§ Exercise: Go through the data below. List every line that holds the word "vbase".

[Collected data entries]

[Start of section]

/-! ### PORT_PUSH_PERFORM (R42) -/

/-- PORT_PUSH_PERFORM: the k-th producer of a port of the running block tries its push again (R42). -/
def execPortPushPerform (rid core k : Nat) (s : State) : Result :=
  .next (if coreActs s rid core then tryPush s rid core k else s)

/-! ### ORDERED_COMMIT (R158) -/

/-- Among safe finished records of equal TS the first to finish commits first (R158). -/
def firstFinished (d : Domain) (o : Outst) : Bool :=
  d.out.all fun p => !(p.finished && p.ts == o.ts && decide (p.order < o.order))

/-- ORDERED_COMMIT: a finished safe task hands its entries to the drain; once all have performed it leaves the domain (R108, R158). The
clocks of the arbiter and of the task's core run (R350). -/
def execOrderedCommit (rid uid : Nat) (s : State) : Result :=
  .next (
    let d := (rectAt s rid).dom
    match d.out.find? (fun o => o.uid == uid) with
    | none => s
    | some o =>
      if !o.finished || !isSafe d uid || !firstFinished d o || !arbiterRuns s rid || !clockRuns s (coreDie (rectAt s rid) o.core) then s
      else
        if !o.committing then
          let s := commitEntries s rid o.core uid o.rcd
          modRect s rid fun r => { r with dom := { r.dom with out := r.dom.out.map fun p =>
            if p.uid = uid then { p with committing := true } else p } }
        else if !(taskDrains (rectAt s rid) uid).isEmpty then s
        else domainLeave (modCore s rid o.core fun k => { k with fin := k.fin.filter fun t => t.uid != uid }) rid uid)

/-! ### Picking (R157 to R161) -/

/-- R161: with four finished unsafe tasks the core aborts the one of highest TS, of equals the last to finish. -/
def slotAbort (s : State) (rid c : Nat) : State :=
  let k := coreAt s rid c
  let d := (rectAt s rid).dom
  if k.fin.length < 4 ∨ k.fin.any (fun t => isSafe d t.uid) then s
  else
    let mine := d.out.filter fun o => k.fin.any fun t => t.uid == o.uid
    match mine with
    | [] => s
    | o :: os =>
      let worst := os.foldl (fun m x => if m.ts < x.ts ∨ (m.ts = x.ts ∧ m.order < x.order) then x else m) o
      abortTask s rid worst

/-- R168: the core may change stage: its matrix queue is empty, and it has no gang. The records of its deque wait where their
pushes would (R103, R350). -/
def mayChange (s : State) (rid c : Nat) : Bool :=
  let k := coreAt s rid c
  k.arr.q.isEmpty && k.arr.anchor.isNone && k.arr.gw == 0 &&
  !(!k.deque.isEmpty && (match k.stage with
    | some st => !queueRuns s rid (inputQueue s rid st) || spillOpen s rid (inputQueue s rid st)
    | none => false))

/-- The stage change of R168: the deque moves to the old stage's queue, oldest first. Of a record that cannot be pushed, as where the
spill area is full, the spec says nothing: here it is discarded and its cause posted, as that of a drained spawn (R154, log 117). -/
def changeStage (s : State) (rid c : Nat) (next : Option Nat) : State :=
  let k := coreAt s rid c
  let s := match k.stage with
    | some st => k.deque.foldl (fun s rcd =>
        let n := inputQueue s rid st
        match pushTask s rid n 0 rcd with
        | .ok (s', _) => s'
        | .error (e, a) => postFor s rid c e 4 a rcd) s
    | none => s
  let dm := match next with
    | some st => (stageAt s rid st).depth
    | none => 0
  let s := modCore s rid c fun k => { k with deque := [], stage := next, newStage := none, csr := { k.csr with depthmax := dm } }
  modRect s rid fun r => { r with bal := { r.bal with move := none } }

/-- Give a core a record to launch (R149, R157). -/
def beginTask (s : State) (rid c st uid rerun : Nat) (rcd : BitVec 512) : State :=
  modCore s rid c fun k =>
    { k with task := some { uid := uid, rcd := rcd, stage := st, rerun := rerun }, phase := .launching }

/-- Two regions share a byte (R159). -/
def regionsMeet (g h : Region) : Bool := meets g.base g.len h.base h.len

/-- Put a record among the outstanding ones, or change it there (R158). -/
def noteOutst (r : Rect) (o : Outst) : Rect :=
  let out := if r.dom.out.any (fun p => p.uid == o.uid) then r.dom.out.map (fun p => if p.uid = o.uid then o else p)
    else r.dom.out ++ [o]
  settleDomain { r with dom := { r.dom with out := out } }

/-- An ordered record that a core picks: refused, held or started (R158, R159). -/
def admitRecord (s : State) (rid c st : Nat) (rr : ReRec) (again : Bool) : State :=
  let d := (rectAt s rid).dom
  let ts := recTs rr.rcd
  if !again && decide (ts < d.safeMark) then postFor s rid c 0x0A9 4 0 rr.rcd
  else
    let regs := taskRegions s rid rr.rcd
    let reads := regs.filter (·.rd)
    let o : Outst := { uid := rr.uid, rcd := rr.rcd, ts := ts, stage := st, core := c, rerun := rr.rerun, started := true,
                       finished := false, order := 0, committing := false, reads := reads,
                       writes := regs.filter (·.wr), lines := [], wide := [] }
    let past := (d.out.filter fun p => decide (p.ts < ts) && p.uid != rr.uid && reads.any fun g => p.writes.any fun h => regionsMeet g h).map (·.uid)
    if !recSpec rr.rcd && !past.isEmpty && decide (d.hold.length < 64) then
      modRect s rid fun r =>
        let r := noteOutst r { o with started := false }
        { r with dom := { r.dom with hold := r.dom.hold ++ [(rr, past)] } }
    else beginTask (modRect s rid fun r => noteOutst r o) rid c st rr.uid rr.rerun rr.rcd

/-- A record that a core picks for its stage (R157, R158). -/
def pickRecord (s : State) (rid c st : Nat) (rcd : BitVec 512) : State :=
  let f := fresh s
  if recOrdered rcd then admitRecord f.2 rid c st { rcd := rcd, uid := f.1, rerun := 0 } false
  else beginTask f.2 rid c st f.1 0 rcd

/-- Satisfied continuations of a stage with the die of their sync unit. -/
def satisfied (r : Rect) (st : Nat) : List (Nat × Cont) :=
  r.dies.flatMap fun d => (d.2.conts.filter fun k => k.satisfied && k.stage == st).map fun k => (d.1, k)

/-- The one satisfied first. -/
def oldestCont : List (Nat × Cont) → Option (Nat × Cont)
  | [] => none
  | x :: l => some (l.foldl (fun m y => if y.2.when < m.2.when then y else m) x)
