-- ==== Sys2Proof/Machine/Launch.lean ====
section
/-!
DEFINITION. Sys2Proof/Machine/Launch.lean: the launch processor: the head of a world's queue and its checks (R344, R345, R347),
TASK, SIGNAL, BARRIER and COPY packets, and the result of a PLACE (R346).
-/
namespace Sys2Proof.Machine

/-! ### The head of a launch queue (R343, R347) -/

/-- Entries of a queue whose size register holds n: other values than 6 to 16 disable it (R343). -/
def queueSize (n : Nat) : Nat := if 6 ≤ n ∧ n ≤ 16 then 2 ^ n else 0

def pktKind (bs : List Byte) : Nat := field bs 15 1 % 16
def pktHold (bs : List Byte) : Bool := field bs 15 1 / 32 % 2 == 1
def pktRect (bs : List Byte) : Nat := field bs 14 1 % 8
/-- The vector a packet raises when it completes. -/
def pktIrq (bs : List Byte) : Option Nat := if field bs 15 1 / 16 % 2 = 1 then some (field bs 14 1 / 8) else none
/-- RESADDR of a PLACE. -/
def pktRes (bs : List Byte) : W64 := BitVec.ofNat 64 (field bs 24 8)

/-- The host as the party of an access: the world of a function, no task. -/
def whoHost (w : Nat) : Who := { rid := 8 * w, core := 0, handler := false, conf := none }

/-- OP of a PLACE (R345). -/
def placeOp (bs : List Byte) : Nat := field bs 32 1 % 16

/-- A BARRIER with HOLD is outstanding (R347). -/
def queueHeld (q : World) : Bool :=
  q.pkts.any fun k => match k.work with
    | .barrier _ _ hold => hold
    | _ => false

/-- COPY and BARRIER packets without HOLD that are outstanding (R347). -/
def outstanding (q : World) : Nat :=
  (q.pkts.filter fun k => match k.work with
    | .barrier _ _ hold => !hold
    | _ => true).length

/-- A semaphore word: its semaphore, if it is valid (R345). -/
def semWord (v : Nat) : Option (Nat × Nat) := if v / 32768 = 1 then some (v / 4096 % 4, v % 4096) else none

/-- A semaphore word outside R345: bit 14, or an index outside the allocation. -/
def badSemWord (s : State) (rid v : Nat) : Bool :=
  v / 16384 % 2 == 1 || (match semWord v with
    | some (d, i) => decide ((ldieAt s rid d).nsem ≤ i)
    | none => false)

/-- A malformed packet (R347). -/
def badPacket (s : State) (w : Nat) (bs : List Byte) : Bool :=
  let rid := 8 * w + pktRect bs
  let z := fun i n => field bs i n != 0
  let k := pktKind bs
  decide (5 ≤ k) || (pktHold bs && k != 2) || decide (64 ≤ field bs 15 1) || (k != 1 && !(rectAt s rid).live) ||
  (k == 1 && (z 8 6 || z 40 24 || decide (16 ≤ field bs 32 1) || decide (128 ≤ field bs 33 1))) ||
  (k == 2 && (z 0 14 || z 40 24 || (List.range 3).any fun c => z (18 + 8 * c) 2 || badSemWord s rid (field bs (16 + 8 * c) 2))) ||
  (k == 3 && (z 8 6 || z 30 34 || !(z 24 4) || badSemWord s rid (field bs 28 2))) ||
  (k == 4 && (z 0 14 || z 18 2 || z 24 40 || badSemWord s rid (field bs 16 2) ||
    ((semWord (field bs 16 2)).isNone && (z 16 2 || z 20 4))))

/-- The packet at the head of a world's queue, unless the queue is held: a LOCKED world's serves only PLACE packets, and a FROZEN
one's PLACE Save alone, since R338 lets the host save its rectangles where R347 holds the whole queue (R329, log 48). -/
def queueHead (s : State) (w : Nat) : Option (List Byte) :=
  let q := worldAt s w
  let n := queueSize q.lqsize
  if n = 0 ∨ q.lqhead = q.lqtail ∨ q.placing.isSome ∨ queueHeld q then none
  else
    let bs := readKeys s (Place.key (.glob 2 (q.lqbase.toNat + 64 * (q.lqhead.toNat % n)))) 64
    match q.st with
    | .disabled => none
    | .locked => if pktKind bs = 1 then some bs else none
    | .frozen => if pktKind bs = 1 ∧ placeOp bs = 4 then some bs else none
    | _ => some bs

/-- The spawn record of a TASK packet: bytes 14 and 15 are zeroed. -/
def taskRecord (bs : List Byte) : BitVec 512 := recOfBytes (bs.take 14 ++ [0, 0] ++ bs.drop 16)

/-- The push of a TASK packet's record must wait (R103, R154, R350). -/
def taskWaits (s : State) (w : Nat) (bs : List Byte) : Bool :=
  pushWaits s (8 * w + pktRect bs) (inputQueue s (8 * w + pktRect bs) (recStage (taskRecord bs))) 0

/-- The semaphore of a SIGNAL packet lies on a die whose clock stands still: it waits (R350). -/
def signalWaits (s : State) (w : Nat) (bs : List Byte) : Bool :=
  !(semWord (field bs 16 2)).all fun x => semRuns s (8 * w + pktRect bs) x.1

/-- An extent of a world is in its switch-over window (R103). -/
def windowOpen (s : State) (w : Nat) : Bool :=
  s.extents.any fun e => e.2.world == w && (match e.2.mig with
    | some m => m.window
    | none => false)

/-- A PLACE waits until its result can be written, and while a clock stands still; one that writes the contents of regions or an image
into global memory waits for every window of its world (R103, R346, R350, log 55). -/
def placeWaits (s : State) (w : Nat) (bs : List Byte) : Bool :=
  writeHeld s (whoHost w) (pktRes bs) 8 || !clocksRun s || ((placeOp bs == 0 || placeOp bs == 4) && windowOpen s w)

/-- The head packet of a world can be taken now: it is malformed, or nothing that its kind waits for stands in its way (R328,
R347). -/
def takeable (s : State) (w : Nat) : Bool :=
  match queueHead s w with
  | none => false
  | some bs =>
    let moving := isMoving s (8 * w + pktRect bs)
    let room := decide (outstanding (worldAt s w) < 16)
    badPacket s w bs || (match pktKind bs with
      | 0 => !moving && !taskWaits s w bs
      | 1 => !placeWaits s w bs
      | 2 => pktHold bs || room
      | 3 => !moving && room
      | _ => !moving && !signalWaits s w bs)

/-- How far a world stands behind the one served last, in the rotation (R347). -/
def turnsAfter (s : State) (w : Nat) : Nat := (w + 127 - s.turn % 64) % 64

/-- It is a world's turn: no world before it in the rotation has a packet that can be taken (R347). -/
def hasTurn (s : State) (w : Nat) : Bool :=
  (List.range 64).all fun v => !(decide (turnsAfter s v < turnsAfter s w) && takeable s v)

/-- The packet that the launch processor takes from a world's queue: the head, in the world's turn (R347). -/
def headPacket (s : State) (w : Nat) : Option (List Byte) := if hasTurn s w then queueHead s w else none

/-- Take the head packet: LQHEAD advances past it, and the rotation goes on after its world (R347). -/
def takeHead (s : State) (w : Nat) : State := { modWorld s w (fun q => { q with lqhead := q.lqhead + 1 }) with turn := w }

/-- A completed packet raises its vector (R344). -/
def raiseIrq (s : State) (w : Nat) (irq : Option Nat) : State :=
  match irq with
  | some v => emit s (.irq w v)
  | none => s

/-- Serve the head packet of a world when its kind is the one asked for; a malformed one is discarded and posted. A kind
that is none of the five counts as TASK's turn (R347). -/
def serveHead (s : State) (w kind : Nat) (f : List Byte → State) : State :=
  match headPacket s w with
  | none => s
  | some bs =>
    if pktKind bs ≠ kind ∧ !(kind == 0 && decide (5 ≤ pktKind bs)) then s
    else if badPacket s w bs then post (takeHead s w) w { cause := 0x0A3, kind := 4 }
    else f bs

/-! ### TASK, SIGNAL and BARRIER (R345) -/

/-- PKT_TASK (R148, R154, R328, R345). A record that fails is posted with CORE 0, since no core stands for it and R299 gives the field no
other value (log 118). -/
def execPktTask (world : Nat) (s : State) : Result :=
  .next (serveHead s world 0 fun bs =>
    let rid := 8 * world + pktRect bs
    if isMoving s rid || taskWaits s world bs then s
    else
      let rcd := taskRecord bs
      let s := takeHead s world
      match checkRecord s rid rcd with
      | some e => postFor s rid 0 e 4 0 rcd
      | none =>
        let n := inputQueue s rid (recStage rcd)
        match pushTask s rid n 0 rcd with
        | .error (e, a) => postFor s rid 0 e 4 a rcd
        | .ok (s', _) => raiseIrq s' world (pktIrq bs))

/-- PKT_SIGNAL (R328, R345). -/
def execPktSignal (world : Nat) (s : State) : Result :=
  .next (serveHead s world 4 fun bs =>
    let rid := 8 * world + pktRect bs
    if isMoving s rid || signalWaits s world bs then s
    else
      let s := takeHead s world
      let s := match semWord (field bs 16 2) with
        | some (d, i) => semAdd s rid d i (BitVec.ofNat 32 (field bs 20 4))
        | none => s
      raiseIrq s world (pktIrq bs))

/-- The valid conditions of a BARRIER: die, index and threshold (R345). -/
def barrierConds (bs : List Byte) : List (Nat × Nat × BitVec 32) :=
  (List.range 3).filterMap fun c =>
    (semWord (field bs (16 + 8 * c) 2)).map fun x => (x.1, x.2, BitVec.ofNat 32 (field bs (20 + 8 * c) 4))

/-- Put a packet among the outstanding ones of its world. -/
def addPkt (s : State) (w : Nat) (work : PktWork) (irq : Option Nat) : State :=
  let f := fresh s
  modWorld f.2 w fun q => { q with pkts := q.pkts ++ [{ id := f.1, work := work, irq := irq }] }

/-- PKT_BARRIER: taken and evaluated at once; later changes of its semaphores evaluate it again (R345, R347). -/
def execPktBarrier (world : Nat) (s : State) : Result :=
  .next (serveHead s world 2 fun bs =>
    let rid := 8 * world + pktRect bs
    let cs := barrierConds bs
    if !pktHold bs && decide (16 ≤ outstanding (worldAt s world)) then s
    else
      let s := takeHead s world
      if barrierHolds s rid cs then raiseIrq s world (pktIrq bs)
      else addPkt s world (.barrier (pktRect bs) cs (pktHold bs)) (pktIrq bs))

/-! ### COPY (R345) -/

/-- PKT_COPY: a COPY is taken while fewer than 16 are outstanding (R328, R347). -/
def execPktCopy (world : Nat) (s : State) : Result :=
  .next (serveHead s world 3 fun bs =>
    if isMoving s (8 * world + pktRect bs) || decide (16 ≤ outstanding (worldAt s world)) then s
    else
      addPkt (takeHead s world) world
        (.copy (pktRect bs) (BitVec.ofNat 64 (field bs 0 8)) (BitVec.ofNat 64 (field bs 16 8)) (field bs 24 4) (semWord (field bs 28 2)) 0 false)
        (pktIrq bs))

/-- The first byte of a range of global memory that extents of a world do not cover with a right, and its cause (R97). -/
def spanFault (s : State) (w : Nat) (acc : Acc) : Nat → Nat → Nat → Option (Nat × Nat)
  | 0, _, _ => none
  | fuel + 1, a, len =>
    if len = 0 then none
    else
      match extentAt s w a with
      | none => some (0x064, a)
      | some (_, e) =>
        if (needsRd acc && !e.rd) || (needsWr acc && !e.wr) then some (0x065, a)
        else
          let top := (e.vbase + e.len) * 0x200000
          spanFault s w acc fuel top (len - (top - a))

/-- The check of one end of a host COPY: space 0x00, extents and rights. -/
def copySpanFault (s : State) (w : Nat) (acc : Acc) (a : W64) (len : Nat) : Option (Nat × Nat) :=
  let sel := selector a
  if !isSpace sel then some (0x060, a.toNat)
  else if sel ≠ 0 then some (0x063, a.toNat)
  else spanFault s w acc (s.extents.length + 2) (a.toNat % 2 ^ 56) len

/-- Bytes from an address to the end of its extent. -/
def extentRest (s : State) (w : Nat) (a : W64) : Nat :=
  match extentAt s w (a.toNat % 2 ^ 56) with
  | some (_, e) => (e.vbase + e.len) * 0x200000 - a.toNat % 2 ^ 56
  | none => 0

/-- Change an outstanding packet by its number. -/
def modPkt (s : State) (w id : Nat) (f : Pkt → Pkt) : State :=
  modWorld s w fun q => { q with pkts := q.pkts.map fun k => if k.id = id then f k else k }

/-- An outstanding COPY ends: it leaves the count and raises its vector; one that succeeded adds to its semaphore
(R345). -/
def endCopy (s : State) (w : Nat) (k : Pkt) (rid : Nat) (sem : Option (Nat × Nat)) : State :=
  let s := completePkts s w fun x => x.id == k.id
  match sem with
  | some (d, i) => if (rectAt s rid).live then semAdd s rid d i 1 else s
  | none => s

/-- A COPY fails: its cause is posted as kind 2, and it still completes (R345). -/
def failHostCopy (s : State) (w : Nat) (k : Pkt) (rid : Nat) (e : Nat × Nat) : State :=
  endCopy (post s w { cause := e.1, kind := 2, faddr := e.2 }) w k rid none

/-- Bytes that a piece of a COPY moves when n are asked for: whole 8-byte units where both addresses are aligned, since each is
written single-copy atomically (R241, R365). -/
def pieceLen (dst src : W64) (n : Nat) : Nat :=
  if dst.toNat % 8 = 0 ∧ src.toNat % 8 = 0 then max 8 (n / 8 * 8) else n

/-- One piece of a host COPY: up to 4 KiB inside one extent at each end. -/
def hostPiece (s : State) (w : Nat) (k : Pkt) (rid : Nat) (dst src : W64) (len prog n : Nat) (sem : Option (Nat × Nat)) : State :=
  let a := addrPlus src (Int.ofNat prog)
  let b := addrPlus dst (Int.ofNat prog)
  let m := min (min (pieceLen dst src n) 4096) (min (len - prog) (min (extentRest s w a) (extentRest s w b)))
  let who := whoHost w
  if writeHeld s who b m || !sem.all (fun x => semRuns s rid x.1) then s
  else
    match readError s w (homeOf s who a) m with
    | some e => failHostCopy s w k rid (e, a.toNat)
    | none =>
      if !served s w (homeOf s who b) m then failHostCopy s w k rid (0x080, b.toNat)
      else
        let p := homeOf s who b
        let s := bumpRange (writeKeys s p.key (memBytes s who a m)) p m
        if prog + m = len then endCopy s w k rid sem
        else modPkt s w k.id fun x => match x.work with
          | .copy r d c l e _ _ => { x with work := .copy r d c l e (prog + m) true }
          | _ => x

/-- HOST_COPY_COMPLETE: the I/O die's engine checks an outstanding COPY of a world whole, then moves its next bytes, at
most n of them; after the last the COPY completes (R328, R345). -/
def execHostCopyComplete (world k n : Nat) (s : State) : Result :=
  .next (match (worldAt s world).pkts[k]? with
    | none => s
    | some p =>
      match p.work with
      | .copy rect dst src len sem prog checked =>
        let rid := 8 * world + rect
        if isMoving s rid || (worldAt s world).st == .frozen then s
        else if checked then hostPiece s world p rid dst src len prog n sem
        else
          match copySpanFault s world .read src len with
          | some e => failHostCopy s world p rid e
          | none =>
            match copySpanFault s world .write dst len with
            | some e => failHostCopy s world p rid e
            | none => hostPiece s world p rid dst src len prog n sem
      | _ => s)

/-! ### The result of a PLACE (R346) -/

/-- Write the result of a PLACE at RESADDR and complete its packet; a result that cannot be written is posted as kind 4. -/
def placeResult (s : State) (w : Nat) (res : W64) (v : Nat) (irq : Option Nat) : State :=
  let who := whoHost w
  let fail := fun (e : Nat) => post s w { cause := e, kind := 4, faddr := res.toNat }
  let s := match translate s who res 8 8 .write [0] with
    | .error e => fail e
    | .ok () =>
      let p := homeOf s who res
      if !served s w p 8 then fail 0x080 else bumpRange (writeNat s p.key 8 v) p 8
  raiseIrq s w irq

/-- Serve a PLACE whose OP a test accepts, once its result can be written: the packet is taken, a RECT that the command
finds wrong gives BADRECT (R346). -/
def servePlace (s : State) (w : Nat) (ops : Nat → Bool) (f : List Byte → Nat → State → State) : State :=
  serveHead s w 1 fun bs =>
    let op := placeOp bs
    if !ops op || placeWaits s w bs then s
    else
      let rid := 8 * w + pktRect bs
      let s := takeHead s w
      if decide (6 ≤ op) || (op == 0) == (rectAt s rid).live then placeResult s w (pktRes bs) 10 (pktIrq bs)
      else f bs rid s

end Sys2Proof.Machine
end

[End of section]

§ Response below:
          let top := (e.vbase + e.len) * 0x200000
  | some (_, e) => (e.vbase + e.len) * 0x200000 - a.toNat % 2 ^ 56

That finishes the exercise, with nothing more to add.